For the entries below, the result should be an exact transcription of the lines from the one with "s.writeCoded sl b e.line w8 (layWord" up to and including the one with "def State.drainAll (s", and only those.

(Collected data entries)
* * * * * * *
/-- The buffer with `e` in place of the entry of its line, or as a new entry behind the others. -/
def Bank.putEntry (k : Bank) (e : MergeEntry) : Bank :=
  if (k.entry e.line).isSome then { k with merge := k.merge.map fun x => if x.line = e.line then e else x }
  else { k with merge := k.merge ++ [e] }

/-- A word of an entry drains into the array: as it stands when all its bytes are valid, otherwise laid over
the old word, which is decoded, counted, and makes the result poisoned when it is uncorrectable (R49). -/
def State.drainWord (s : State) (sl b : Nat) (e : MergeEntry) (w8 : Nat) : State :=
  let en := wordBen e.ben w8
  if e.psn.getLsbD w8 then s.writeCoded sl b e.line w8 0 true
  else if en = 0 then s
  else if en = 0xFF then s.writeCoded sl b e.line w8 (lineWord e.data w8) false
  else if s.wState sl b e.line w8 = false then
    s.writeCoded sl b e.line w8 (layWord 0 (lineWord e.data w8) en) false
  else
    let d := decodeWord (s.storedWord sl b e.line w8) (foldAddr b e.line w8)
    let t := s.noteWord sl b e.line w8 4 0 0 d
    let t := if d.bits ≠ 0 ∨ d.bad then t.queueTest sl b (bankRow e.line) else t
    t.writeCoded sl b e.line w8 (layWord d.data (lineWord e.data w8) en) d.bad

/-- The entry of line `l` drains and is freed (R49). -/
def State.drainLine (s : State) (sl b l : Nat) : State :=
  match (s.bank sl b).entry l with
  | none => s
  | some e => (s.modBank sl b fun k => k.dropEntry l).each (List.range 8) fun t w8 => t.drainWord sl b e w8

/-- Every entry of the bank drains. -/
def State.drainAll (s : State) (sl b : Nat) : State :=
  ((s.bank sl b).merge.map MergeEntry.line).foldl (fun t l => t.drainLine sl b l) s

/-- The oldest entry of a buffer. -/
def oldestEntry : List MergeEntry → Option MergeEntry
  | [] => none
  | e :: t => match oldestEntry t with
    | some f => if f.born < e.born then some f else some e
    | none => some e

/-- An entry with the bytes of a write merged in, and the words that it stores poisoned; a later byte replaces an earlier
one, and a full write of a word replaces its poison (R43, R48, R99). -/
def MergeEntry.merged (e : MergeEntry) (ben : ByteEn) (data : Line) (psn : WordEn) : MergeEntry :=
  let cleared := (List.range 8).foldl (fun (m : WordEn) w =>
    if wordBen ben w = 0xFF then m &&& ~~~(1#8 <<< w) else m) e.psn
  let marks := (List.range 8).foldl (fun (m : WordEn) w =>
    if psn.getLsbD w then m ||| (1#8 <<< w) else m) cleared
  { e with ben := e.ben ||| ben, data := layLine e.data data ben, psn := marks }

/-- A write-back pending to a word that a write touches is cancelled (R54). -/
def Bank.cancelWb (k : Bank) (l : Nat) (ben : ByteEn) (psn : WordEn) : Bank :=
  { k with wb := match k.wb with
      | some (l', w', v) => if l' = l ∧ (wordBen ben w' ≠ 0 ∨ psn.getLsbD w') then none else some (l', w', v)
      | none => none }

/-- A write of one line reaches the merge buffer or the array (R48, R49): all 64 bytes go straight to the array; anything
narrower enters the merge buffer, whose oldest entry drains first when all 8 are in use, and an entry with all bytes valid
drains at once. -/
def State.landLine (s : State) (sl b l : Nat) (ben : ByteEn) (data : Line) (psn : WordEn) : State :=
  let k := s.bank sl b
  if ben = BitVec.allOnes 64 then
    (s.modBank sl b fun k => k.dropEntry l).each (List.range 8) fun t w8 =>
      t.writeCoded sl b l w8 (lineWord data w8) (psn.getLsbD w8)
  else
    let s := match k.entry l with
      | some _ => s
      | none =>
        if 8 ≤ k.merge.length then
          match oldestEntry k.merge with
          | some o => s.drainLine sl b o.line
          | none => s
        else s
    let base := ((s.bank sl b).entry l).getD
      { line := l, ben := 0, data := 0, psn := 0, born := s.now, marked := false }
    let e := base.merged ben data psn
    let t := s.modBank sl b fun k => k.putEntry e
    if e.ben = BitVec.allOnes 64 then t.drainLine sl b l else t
* * * * * * *
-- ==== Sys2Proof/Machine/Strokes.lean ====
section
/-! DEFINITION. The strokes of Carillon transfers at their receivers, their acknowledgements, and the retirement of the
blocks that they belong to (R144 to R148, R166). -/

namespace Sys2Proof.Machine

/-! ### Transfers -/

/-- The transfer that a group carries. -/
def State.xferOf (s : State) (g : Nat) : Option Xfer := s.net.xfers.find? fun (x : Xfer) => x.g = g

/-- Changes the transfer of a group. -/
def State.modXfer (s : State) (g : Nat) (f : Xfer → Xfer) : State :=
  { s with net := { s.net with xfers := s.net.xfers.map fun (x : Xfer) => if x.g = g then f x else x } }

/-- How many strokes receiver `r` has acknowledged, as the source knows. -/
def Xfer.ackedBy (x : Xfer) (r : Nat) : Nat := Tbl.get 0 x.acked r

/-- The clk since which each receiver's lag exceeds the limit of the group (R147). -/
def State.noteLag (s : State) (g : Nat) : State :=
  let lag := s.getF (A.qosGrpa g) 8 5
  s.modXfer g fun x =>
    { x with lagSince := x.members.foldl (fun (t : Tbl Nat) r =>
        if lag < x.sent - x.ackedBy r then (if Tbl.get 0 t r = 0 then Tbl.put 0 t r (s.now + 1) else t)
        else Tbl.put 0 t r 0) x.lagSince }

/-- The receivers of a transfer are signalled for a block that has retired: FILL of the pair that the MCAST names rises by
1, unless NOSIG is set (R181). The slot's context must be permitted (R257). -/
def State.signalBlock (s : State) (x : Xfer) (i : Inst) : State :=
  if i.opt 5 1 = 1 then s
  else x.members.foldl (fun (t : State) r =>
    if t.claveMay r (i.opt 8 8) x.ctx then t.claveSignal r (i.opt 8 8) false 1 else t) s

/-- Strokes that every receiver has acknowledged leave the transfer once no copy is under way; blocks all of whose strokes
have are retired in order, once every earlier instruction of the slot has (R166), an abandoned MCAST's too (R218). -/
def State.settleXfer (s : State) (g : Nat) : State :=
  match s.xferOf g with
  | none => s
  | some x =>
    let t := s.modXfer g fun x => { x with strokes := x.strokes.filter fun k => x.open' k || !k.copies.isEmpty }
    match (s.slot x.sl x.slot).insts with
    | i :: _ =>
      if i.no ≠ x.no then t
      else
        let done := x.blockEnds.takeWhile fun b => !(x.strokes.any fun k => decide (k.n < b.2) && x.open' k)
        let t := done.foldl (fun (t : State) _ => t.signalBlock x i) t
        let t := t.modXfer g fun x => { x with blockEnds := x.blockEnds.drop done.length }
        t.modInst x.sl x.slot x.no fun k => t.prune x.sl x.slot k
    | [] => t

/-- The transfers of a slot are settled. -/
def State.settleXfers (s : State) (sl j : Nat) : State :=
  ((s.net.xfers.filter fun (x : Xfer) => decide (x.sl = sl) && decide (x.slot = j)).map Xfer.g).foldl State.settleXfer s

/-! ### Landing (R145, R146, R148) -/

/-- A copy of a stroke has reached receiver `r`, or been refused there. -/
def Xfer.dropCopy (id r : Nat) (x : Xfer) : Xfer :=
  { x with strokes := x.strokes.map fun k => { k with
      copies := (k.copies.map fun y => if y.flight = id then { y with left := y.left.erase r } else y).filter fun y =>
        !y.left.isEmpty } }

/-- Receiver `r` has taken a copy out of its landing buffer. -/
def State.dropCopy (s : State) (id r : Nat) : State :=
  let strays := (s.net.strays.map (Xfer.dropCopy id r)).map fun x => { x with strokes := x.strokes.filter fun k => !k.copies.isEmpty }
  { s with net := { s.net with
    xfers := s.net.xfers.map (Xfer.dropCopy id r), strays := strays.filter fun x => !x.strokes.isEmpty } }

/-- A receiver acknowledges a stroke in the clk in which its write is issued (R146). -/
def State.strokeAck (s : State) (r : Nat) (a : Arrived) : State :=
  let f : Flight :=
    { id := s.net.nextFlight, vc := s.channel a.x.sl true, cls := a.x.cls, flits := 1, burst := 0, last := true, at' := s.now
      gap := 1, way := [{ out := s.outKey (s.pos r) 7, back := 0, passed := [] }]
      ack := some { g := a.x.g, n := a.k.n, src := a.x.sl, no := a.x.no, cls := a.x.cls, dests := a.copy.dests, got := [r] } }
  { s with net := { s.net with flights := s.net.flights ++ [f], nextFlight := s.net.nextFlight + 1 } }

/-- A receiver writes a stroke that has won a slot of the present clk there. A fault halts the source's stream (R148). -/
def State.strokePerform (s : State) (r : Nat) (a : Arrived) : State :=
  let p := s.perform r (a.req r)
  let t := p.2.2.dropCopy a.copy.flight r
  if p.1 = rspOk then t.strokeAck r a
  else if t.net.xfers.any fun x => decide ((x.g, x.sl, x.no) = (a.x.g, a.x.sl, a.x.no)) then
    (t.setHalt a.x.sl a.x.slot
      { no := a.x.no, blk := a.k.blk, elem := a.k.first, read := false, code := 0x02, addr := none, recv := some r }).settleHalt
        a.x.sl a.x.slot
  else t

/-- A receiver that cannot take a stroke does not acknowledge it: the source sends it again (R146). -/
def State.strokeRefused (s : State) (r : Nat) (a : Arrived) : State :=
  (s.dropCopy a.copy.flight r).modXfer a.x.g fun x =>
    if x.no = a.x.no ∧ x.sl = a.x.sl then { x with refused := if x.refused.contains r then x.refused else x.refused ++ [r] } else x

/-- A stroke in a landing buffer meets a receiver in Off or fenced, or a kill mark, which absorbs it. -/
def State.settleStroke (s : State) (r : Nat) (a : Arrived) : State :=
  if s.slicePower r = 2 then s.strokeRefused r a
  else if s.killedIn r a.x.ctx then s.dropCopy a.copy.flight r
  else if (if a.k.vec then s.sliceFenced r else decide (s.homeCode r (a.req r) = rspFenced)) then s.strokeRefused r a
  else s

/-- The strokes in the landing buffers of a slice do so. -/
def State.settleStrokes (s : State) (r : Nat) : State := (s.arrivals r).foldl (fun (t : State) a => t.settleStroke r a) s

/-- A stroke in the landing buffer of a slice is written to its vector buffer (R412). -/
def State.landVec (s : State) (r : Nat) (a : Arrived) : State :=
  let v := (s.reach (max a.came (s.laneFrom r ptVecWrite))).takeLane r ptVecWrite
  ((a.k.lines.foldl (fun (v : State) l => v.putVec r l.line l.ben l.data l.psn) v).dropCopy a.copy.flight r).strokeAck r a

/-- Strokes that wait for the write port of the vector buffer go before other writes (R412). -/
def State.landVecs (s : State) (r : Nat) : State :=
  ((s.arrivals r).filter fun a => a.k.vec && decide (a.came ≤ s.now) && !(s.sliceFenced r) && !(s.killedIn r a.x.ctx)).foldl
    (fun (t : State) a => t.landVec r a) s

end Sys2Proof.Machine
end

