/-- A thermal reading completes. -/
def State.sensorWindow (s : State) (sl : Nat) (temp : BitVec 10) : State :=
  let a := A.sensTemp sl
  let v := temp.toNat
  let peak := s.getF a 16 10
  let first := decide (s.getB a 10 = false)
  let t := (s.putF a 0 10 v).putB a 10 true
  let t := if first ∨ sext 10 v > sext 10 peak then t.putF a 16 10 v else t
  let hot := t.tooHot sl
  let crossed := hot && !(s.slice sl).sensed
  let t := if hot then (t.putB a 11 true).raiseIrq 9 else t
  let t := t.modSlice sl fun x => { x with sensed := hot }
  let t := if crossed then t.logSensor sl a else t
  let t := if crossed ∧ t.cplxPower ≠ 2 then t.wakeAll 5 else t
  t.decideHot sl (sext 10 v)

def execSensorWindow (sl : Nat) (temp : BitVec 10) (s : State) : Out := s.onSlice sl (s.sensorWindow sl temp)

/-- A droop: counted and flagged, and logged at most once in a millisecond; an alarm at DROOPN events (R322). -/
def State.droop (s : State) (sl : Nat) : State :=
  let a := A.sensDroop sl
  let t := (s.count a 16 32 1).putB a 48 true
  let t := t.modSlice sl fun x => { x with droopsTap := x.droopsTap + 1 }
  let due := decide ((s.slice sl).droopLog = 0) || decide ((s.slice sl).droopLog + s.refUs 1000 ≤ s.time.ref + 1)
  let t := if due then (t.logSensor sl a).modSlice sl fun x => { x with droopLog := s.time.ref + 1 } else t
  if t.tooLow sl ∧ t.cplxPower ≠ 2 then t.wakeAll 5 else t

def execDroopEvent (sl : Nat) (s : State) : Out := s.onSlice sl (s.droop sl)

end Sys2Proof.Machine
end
* * * * * * *
Solution to the problem
    s.writeCoded sl b e.line w8 (layWord 0 (lineWord e.data w8) en) false
  else
    let d := decodeWord (s.storedWord sl b e.line w8) (foldAddr b e.line w8)
    let t := s.noteWord sl b e.line w8 4 0 0 d
    let t := if d.bits ≠ 0 ∨ d.bad then t.queueTest sl b (bankRow e.line) else t
    t.writeCoded sl b e.line w8 (layWord d.data (lineWord e.data w8) en) d.bad

/-- The entry of line `l` drains and is freed (R49). -/
def State.drainLine (s : State) (sl b l : Nat) : State :=
  match (s.bank sl b).entry l with
  | none => s
  | some e => (s.modBank sl b fun k => k.dropEntry l).each (List.range 8) fun t w8 => t.drainWord sl b e w8

/-- Every entry of the bank drains. -/
def State.drainAll (s : State) (sl b : Nat) : State :=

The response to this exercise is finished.